[Records from a data collection]
--------
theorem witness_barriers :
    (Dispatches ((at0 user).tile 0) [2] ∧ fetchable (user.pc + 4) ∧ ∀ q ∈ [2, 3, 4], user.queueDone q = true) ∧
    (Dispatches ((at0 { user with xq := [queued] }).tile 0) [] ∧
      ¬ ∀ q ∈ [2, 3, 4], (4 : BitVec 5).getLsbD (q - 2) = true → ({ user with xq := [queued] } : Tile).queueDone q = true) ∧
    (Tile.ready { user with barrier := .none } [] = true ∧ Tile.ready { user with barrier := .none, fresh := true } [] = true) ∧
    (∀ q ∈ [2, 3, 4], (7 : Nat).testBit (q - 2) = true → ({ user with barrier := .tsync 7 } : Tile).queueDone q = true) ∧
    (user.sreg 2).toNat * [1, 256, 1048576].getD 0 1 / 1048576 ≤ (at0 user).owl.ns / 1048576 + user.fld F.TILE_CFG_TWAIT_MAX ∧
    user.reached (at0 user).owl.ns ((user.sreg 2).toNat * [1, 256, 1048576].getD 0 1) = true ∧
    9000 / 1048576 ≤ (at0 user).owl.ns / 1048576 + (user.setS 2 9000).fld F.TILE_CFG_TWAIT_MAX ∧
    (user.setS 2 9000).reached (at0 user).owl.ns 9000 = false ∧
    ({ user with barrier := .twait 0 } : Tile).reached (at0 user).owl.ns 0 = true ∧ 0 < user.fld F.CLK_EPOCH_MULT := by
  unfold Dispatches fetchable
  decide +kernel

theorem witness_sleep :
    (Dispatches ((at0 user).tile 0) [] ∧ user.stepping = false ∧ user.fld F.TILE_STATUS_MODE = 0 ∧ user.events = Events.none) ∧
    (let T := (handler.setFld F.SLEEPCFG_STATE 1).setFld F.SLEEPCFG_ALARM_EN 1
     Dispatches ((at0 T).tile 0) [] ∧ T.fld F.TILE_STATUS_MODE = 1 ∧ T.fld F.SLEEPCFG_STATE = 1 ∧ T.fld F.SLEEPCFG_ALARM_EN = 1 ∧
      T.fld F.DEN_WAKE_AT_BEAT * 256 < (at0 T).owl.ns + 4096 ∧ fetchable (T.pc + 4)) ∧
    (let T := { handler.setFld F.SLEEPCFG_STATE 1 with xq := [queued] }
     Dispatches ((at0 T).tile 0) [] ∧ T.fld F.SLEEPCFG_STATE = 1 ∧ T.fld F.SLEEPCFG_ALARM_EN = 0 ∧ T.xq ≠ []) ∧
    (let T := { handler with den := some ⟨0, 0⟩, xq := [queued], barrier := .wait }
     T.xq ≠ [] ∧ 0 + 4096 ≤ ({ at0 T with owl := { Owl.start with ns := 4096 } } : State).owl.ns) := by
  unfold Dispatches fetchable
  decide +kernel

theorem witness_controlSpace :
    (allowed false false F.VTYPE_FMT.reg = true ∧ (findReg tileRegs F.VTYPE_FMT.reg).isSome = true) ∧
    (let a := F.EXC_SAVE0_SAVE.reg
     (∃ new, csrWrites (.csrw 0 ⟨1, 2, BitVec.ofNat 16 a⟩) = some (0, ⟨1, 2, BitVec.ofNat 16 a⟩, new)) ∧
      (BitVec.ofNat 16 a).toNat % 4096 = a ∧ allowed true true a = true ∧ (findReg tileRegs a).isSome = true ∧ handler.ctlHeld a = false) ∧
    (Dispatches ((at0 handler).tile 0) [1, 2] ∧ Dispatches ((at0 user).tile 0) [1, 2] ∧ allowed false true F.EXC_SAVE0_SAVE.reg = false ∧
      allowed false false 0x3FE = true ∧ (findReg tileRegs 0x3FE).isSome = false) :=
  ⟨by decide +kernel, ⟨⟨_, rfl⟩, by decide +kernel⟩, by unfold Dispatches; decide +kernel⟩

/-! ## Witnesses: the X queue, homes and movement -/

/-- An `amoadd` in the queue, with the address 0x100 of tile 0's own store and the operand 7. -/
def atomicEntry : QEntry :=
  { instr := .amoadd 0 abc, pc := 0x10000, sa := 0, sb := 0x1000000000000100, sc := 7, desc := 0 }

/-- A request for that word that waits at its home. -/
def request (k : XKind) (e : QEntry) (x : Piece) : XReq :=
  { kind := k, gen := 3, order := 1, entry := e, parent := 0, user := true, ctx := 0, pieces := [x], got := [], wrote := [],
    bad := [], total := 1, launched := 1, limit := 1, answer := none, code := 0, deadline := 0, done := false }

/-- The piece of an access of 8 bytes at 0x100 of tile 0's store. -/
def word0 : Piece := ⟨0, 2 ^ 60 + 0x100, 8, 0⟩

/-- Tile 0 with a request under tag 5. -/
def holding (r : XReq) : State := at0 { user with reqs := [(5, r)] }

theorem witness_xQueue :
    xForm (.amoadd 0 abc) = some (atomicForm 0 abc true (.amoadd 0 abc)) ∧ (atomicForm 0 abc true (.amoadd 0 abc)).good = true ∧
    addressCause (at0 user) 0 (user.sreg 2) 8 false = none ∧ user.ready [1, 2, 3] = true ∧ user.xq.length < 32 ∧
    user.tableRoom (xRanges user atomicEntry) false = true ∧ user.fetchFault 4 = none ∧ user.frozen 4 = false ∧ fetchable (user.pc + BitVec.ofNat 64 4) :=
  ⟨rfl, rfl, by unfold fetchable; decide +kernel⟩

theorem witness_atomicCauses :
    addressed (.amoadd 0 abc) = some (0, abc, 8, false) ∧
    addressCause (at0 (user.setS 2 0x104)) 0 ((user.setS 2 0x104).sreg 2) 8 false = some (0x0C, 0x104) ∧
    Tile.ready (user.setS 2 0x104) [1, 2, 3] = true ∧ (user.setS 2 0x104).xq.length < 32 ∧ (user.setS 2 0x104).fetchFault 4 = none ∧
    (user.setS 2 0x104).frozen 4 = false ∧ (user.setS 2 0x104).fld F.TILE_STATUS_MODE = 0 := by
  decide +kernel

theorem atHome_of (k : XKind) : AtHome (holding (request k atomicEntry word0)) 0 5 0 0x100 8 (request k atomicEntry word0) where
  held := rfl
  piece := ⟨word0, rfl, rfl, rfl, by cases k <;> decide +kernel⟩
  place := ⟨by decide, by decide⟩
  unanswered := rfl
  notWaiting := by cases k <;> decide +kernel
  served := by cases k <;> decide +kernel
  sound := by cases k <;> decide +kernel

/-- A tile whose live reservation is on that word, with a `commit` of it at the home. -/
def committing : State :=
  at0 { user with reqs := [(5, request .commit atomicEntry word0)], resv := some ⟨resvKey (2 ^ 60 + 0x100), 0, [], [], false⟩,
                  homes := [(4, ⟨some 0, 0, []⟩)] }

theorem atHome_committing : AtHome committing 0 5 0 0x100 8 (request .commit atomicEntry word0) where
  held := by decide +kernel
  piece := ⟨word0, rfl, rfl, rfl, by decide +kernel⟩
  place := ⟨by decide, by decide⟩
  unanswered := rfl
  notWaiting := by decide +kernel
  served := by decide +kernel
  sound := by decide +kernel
--------
Task objective
Retype the portion of the data above that starts on the line with "held := rfl" and finishes on the line with "sound := by cases k <;> decide +kernel", including both of those lines.

Response to this exercise
  held := rfl
  piece := ⟨word0, rfl, rfl, rfl, by cases k <;> decide +kernel⟩
  place := ⟨by decide, by decide⟩
  unanswered := rfl
  notWaiting := by cases k <;> decide +kernel
  served := by cases k <;> decide +kernel
  sound := by cases k <;> decide +kernel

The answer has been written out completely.